Сколько же там томов?

Должно быть 30. Сделано 17.

Они все делаются по одному макету?

Нет. Типографика одна, а макеты разные. И подходы разные. Меняется и размер шрифта, но все равно сохраняется ощущение серии.

Когда вы приехали в Лондон в 1990-м, у вас ушло какое-то время на то, чтобы перестроиться на новый рабочий процесс?

Примерно полчаса.

То есть оказалось, что вы работали в Москве так же, как можно работать и в Лондоне. Но чем-то отличается работа в Лондоне?

У меня появился значительно больший выбор. Больше заказчиков, большее поле деятельности.

Как вы адаптировались в этой среде?

Мне повезло. Я встретил нескольких людей, которые, на мой взгляд, представляют собой квинтэссенцию западного культурного человека. Я предложил им мои типографические знания, они их подхватили и развили в чём-то. И я многому у них научился. У меня несколько таких друзей. И даже заказчики среди них. Вот это невозможно в Москве. Там есть культурные люди, но не такого уровня.

А какие новые возможности появились в смысле типографики?

Самое главное, у меня теперь латинская типографика.

С ней интересней работать?

В десять раз! Я наслаждаюсь этой типографикой.

Почему?

Латиница более органична. Русский шрифт не додуман. Он весь как забор.

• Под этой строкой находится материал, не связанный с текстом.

-- ==== Sys2Proof/Laws/Registers.lean ====
section
/-! SUPPORT. The register file: what a register and a field hold after one was written. -/

namespace Sys2Proof.Machine

@[simp] theorem getW_setW_same (s : State) (o : Nat) (w : W32) : (s.setW o w).getW o = w :=
  sget_sputD_same (resetWord o) s.regs o w

theorem getW_setW_ne (s : State) (o p : Nat) (w : W32) (h : p ≠ o) : (s.setW o w).getW p = s.getW p := by
  simp [State.getW, State.setW, sget_sputD_ne _ _ _ _ _ h]

/-- A field after it was set. -/
theorem get_set_same (s : State) (f : Fd) (v : Nat) (h : f.lo ≤ f.hi) (h32 : f.hi < 32) :
    (s.set f v).get f = v % 2 ^ (f.hi - f.lo + 1) := by
  simp [State.get, State.set, wBits_wPut _ _ _ _ h h32]

/-- A field of another register. -/
theorem get_set_off_ne (s : State) (f g : Fd) (v : Nat) (h : g.off ≠ f.off) : (s.set f v).get g = s.get g := by
  simp [State.get, State.set, getW_setW_ne _ _ _ _ h]

/-- Another field of the same register. -/
theorem get_set_disjoint (s : State) (f g : Fd) (v : Nat) (hf : f.lo ≤ f.hi) (hg : g.lo ≤ g.hi) (h32 : g.hi < 32)
    (ho : g.off = f.off) (hd : g.hi < f.lo ∨ f.hi < g.lo) : (s.set f v).get g = s.get g := by
  simp [State.get, State.set, ho, wBits_wPut_of_disjoint _ _ _ _ _ _ hf hg h32 hd]

/-- A field apart from the one set, in the same or another register. -/
theorem get_set_ne (s : State) (f g : Fd) (v : Nat) (hf : f.lo ≤ f.hi) (hg : g.lo ≤ g.hi) (h32 : g.hi < 32)
    (hd : g.off ≠ f.off ∨ g.hi < f.lo ∨ f.hi < g.lo) : (s.set f v).get g = s.get g := by
  by_cases ho : g.off = f.off
  · exact get_set_disjoint s f g v hf hg h32 ho (hd.resolve_left (fun hn => hn ho))
  · exact get_set_off_ne s f g v ho

theorem get_lt (s : State) (f : Fd) : s.get f < 2 ^ (f.hi - f.lo + 1) := wBits_lt _ _ _

theorem getW_set_ne (s : State) (f : Fd) (v o : Nat) (h : o ≠ f.off) : (s.set f v).getW o = s.getW o := getW_setW_ne s f.off o _ h

theorem get_setW_ne (s : State) (o : Nat) (w : W32) (g : Fd) (h : g.off ≠ o) : (s.setW o w).get g = s.get g := by
  simp [State.get, getW_setW_ne _ _ _ _ h]

theorem get_setW_same (s : State) (o : Nat) (w : W32) (hi lo : Nat) : (s.setW o w).get ⟨o, hi, lo⟩ = wBits w hi lo := by
  simp [State.get]

/-- A one-bit field after it was set from a truth value. -/
theorem on_setB_same (s : State) (f : Fd) (b : Bool) (h : f.hi = f.lo) (h32 : f.hi < 32) : (s.setB f b).on f = b := by
  have : f.lo ≤ f.hi := by omega
  simp only [State.on, State.setB, get_set_same s f _ this h32, h, Nat.sub_self]
  cases b <;> rfl

/-- A saturating counter after a count. -/
theorem get_bump_same (s : State) (f : Fd) (n : Nat) (h : f.lo ≤ f.hi) (h32 : f.hi < 32) :
    (s.bump f n).get f = min (2 ^ (f.hi - f.lo + 1) - 1) (s.get f + n) := by
  rw [State.bump, get_set_same s f _ h h32, satAdd, Nat.mod_eq_of_lt]
  have := Nat.two_pow_pos (f.hi - f.lo + 1)
  omega

/-- A wrapping counter after one more. -/
theorem get_wrapInc_same (s : State) (f : Fd) (h : f.lo ≤ f.hi) (h32 : f.hi < 32) :
    (s.wrapInc f).get f = (s.get f + 1) % 2 ^ (f.hi - f.lo + 1) := get_set_same s f _ h h32

theorem resetWord_eq_getW_reset (o : Nat) (h : o ≠ 0x2108) : State.reset.getW o = resetWord o := by
  simp [State.getW, State.reset, sget, Ne.symm h]

end Sys2Proof.Machine
end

Редко случается, чтобы человек, который имел успех в одной стране, мог переехать в другую страну и в той же области добиться такого же успеха. Как вам это удалось?

Вообще-то у меня никогда не было никаких амбиций, кроме своего дела. Началось с того, что ещё в Москве я сделал одну книжку, «Советский коммерческий дизайн 20-х годов». В середине 80-х я почувствовал, что начинается какая-то свобода. Я подумал: почему я все отдаю своему издательству? Надо сделать что-то самому. И сделал книжку о конструктивистском графическом дизайне. Она вышла, когда дизайн только начинал быть компьютерным. Она открыла дизайнерам глаза на то, что можно делать. И стала безумно популярной.

Тогда про конструктивизм было мало известно даже на Западе.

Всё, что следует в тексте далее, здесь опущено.